### What the task requires
Please transcribe exactly, and only, the lines of the data below between the line holding "(h4 : undersizedBy" and the line holding "def deep : SubWave", inclusive.
*** Extracted records Section Begins ***
theorem State.writebackDone_calm (s : State) (core sec : Nat) : State.Calm s (s.writebackDone core sec) := by
  unfold State.writebackDone
  dsimp only
  split
  · exact .refl s
  · split
    · exact s.setSector_calm _ _ _ _
    · rename_i e _
      have h := (s.escapeSector_calm core sec).trans (State.sectorOut_calm _ core sec e)
      split
      · exact h.trans (State.setSector_calm _ _ _ _ _)
      · refine (h.trans ?_).trans ((State.unregister_calm _ _ _).trans (State.freeEntry_calm _ _ _))
        split
        · exact State.dropSector_calm _ _ _
        · exact State.setSector_calm _ _ _ _ _

theorem State.displace_calm (s : State) (core entry : Nat) : State.Calm s (s.displace core entry) := by
  unfold State.displace
  dsimp only
  split
  · exact .refl s
  · refine State.Calm.trans (State.Calm.foldl _ (fun s p => ?_) _ _ (s.modCore_calm core _)) (State.freeEntry_calm _ _ _)
    split
    · exact s.setSector_calm _ _ _ _
    · exact .refl s
    all_goals exact (s.setSector_calm _ _ _ _).trans (State.unregister_calm _ _ _)

theorem State.discard_calm (s : State) (core entry : Nat) : State.Calm s (s.discard core entry) := by
  unfold State.discard
  dsimp only
  split
  · exact .refl s
  · exact State.Calm.foldl _ (fun s _ => (s.dropSector_calm _ _).trans (State.unregister_calm _ _ _)) _ _ (.refl s)

theorem State.flush_calm (s : State) (core entry : Nat) : State.Calm s (s.flush core entry) :=
  State.Calm.foldl _ (fun s _ => s.writebackDone_calm _ _) _ _ (.refl s)

/-! ## Lines and their homes -/

theorem State.putEntry_calm (s : State) (e : DirEntry) : State.Calm s (s.putEntry e) := by
  unfold State.putEntry
  split <;> exact ⟨fun _ => rfl, id, rfl, rfl, rfl⟩

theorem State.dropLine_calm (s : State) (l : LineRef) : State.Calm s (s.dropLine l) := ⟨fun _ => rfl, id, rfl, rfl, rfl⟩

theorem State.bump_calm (s : State) : State.Calm s s.bump := ⟨fun _ => rfl, id, rfl, rfl, rfl⟩

theorem State.recallSectors_calm (s : State) (core : Nat) (w : Bool) (l : List (Nat × Sector × MapEntry)) :
    State.Calm s (s.recallSectors core w l) := by
  unfold State.recallSectors
  refine State.Calm.foldl _ (fun s p => ?_) _ _ (.refl s)
  split
  · exact .refl s
  · split
    · exact s.dropSector_calm _ _
    · exact .refl s
  · have h := (s.escapeSector_calm core p.1).trans (State.sectorOut_calm _ core p.1 p.2.2)
    dsimp only
    split
    · exact h.trans (State.dropSector_calm _ _ _)
    · exact h.trans (State.setSector_calm _ _ _ _ _)
  · exact s.writebackDone_calm _ _

theorem State.recallStash_calm (s : State) (core : Nat) (l : LineRef) (w : Bool) : State.Calm s (s.recallStash core l w) :=
  s.recallSectors_calm _ _ _

theorem State.recallKin_calm (s : State) (core : Nat) (e : MapEntry) (sec : Nat) (w : Bool) : State.Calm s (s.recallKin core e sec w) :=
  s.recallSectors_calm _ _ _

theorem State.recallNow_calm (s : State) (l : LineRef) (h : Holder) (w : Bool) : State.Calm s (s.recallNow l h w) := by
  have hb : ∀ b : Bool, State.Calm s (if b = true then s.recallStash h.agent l w else s) := by
    intro b
    cases b
    · exact .refl s
    · exact s.recallStash_calm _ _ _
  unfold State.recallNow
  dsimp only
  have key : ∀ (s' : State) (e : DirEntry) (b : Bool), State.Calm s s' →
      State.Calm s (if b = true then (s'.putEntry e).modCore h.agent fun c => c.uncache l else s'.putEntry e) := by
    intro s' e b hs
    cases b
    · exact hs.trans (s'.putEntry_calm e)
    · rw [if_pos rfl]
      exact (hs.trans (s'.putEntry_calm e)).trans (State.modCore_calm _ _ _)
  exact key _ _ _ (hb _)

theorem State.recallAt_calm (s : State) (l : LineRef) (h : Holder) (w : Bool) : State.Calm s (s.recallAt l h w) := by
  unfold State.recallAt
  split
  · exact .refl s
  · exact s.recallNow_calm _ _ _

theorem State.leaveL1_calm (s : State) (core : Nat) (l : LineRef) : State.Calm s (s.leaveL1 core l) := by
  unfold State.leaveL1
  split
  · exact .refl s
  · dsimp only
    split <;> exact (s.modCore_calm _ _).trans (State.putEntry_calm _ _)

theorem State.leaveIc_calm (s : State) (core : Nat) (l : LineRef) : State.Calm s (s.leaveIc core l) := by
  unfold State.leaveIc
  dsimp only
  split
  · exact s.modCore_calm _ _
  · split
    · exact s.modCore_calm _ _
    · exact (s.modCore_calm _ _).trans (State.putEntry_calm _ _)

theorem State.cacheData_calm (s : State) (core : Nat) (l : LineRef) (v : BitVec 4) (w : Bool) : State.Calm s (s.cacheData core l v w) := by
  unfold State.cacheData
  split
  · exact s.modCore_calm _ _
  · dsimp only
    refine State.Calm.trans ?_ (State.modCore_calm _ _ _)
    split
    · exact (s.leaveL1_calm _ _).trans (State.bump_calm _)
    · exact .refl s

theorem State.cacheCode_calm (s : State) (core : Nat) (l : LineRef) : State.Calm s (s.cacheCode core l) := by
  unfold State.cacheCode
  split
  · exact .refl s
  · dsimp only
    refine State.Calm.trans ?_ (State.modCore_calm _ _ _)
    split
    · exact (s.leaveIc_calm _ _).trans (State.bump_calm _)
    · exact .refl s

/-! ## Transactions -/

theorem State.openReq_calm (s : State) (l : LineRef) (q : Req) : State.Calm s (s.openReq l q) := s.putEntry_calm _
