/-- A state with another wave and another sub-wave in it. -/
def wave2 (sub : SubWave) (more : Tbl SubWave) (joins : Tbl JoinRec) : Wave := { wave1 with subs := (0, sub) :: more, joins := joins }
def ex2 (sub : SubWave) (more : Tbl SubWave) (joins : Tbl JoinRec) : Ex :=
  ⟨0, 0, 0, { team1 with waves := [(0, wave2 sub more joins)] }, wave2 sub more joins, sub⟩
def st2 (sub : SubWave) (more : Tbl SubWave) (joins : Tbl JoinRec) : State :=
  { st with teams := [(0, { team1 with waves := [(0, wave2 sub more joins)] })] }
/-- The state with another image of the grid. -/
def stTrap (base : Nat) (sub : SubWave) (more : Tbl SubWave) : State :=
  { st2 sub more [] with grids := [(0, { grid1 with trapBase := base })] }
/-- An instruction without a flag issues in it from a sub-wave that may issue. -/
theorem witness_issues2 (i : Instr) (sub : SubWave) (joins : Tbl JoinRec) (hi : i.use.isSome = true) (hf : (U i).hdr.flag = none)
    (h1 : (ex2 sub [] joins).mayIssue = true) (h2 : sub.hold = none) (h3 : sub.mask = 1)
    (h4 : undersizedBy [] (U i) sub.depth sub.mask 0 sub.waitMask = []) : Issues (st2 sub [] joins) i (U i) (ex2 sub [] joins) :=
  { cur := rfl, here := rfl, may := h1, free := h2, lanes := by simp [ex2, h3]
    live := by simp [ex2, wave2, wave1, h3], preds := rfl
    room := by unfold flagFull; rw [hf]
    due := h4
    use := by
      obtain ⟨u, hu⟩ := Option.isSome_iff_exists.1 hi
      rw [U, hu]; rfl }
/-- The sub-wave at depth 1. -/
def deep : SubWave := { sub1 with depth := 1 }

/-- Transfers: to the first and the last clause boundary of the section, at depths 0 and 1. -/
theorem witness_Transfers :
    ([.bra ⟨h, 0xFFFFFF⟩, .bra ⟨h, 5⟩, .brx ⟨h, v 14⟩, .call ⟨h, 1⟩, .callx ⟨h, v 14⟩].all issuable) = true ∧ ex1.wave.joins = [] ∧ ex1.sub.depth ≠ 63 ∧
    (∀ t ∈ [0x100000, 0x100010, 0x100030], st.lands (some grid1) t = true) ∧ st.lands (some grid1) 0x100040 = false ∧
    (relTarget 0xFFFFFF ex1.sub.wordPc = 0x100000 ∧ relTarget 1 ex1.sub.wordPc = 0x100010 ∧ relTarget 5 ex1.sub.wordPc = 0x100030 ∧
      laneTarget ex1 (U (.brx ⟨h, v 14⟩)) 0 = 0x100010) ∧
    (Issues (st2 deep [] []) (.ret ⟨h, ⟨false, 14⟩⟩) (U (.ret ⟨h, ⟨false, 14⟩⟩)) (ex2 deep [] []) ∧
      (ex2 deep [] []).sub.depth ≠ 0 ∧ laneTarget (ex2 deep [] []) (U (.ret ⟨h, ⟨false, 14⟩⟩)) 0 = 0x100010) := by
  refine ⟨by decide, rfl, by decide, by decide +kernel, by decide +kernel, by decide, ?_⟩
  exact ⟨witness_issues2 _ deep [] rfl rfl (by decide) rfl rfl (by decide), by decide, by decide⟩

/-- A trap of the software kind at the sub-wave's clause. -/
def park1 : Park := { trap := { cause := cSoftware, sub := 7, addr := 7 }, pc := 0x100008, depth := 0 }
/-- The sub-wave in a handler at depth 1. -/
def handling : SubWave := { deep with handler := some ⟨park1, some cl, 0x100000, 0⟩ }
/-- The sub-wave with a join record. -/
def joined : SubWave := { sub1 with joins := [0] }
theorem witness_ExitSyncTraps :
    ([.exit ⟨h⟩, .trap ⟨h, 0xFFFFFF⟩, .brk ⟨h, 0⟩].all issuable) = true ∧
    (Issues (st2 joined [] [(0, { mask := 1, depth := 0 })]) (.sync ⟨0, none⟩) (U (.sync ⟨0, none⟩)) (ex2 joined [] [(0, { mask := 1, depth := 0 })]) ∧
      joined.joins.head? = some 0 ∧ (wave2 joined [] [(0, { mask := 1, depth := 0 })]).joins.get? 0 = some { mask := 1, depth := 0 } ∧
      0 = joined.depth) ∧
    (∀ m, Issues (st2 handling [] []) (.trapret ⟨h, m⟩) (U (.trapret ⟨h, m⟩)) (ex2 handling [] []) ∧
      handling.handler = some ⟨park1, some cl, 0x100000, 0⟩ ∧ (ex2 handling [] []).parts (U (.trapret ⟨h, m⟩)) ≠ 0) := by
  refine ⟨by decide, ⟨witness_issues2 _ joined _ rfl rfl (by decide) rfl rfl (by decide), rfl, rfl, rfl⟩, fun m => ?_⟩
  exact ⟨witness_issues2 _ handling _ (by cases m <;> rfl) (by cases m <;> rfl) (by decide) rfl rfl (by cases m <;> decide), rfl,
    by cases m <;> decide⟩

/-- TrapParks: two lanes of which one traps, and one of which it traps. -/
theorem witness_TrapParks :
    ({ wave1 with subs := [(0, { sub1 with mask := 3 })] }.subs.get? 0 = some { sub1 with mask := 3 } ∧ (3 : Lanes) &&& ~~~(1 : Lanes) ≠ 0) ∧
    (wave1.subs.get? 0 = some sub1 ∧ sub1.mask &&& ~~~(1 : Lanes) = 0) := by
  decide

/-- The sub-wave with its trap pending. -/
def parked : SubWave := { sub1 with park := some park1 }
/-- At the greatest depth from which a handler is entered. -/
def parked62 : SubWave := { sub1 with depth := 62, park := some { park1 with depth := 62 } }
theorem witness_HandlerEntry :
    (∀ sub ∈ [parked, parked62], ∃ e p g, (stTrap 0x100010 sub []).ex? 0 0 0 = some e ∧ e.sub.park = some p ∧ p.stage = .pending ∧
      (stTrap 0x100010 sub []).grids.get? e.team.grid = some g ∧ routeH p.trap.cause = true ∧ p.forceRec = false ∧ g.trapBase ≠ 0 ∧ p.depth < 63 ∧
      e.wave.inHandler = false) ∧
    (∃ e p g, (stTrap 0x100010 parked [(1, { handling with mask := 2 })]).ex? 0 0 0 = some e ∧ e.sub.park = some p ∧ p.stage = .pending ∧
      (stTrap 0x100010 parked [(1, { handling with mask := 2 })]).grids.get? e.team.grid = some g ∧ routeH p.trap.cause = true ∧ p.forceRec = false ∧
      g.trapBase ≠ 0 ∧ p.depth < 63 ∧ e.wave.inHandler = true) := by
  refine ⟨fun sub hs => ?_, ⟨ex2 parked [(1, { handling with mask := 2 })] [], park1, { grid1 with trapBase := 0x100010 }, rfl, rfl, rfl, rfl, by decide, rfl, by decide, by decide, by decide⟩⟩
  simp only [List.mem_cons, List.not_mem_nil, or_false] at hs
  rcases hs with rfl | rfl
  · exact ⟨ex2 parked [] [], park1, { grid1 with trapBase := 0x100010 }, rfl, rfl, rfl, rfl, by decide, rfl, by decide, by decide, by decide⟩
  · exact ⟨ex2 parked62 [] [], { park1 with depth := 62 }, { grid1 with trapBase := 0x100010 }, rfl, rfl, rfl, rfl, by decide, rfl, by decide, by decide, by decide⟩
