-- ==== Sys2Proof/Proofs/Reset.lean ====
section
/-!
SUPPORT. The state after package reset (R9, R73, R458).
-/
namespace Sys2Proof.Machine
open Sys2Proof

theorem State.reset_fdie (f : Nat) : State.reset.fdie f = {} :=
  List.getElem?_getD_replicate_default_eq (d := ({} : FDie)) 4 f

theorem State.reset_dev (d : Nat) : State.reset.dev d = {} :=
  List.getElem?_getD_replicate_default_eq (d := ({} : Dev)) 4 d

/-- Settles O4: the tables of `State.reset` are empty, and what is read of a core, die or device that they do not list is
that of its default (R9, R73, R458; log 1, 4, 6, 76). -/
theorem resetState : Obligations.ResetState :=
  ⟨rfl, rfl, rfl, rfl, rfl, rfl, rfl, rfl, rfl, rfl, rfl, rfl, fun _ => ⟨rfl, rfl⟩, fun _ => ⟨rfl, rfl⟩,
    fun f => by rw [State.reset_fdie], fun d => by rw [State.reset_dev]⟩

end Sys2Proof.Machine
end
*** Extracted records Section Ends ***
### Task output
    (h4 : undersizedBy [] (U i) sub.depth sub.mask 0 sub.waitMask = []) : Issues (st2 sub [] joins) i (U i) (ex2 sub [] joins) :=
  { cur := rfl, here := rfl, may := h1, free := h2, lanes := by simp [ex2, h3]
    live := by simp [ex2, wave2, wave1, h3], preds := rfl
    room := by unfold flagFull; rw [hf]
    due := h4
    use := by
      obtain ⟨u, hu⟩ := Option.isSome_iff_exists.1 hi
      rw [U, hu]; rfl }
/-- The sub-wave at depth 1. -/
def deep : SubWave := { sub1 with depth := 1 }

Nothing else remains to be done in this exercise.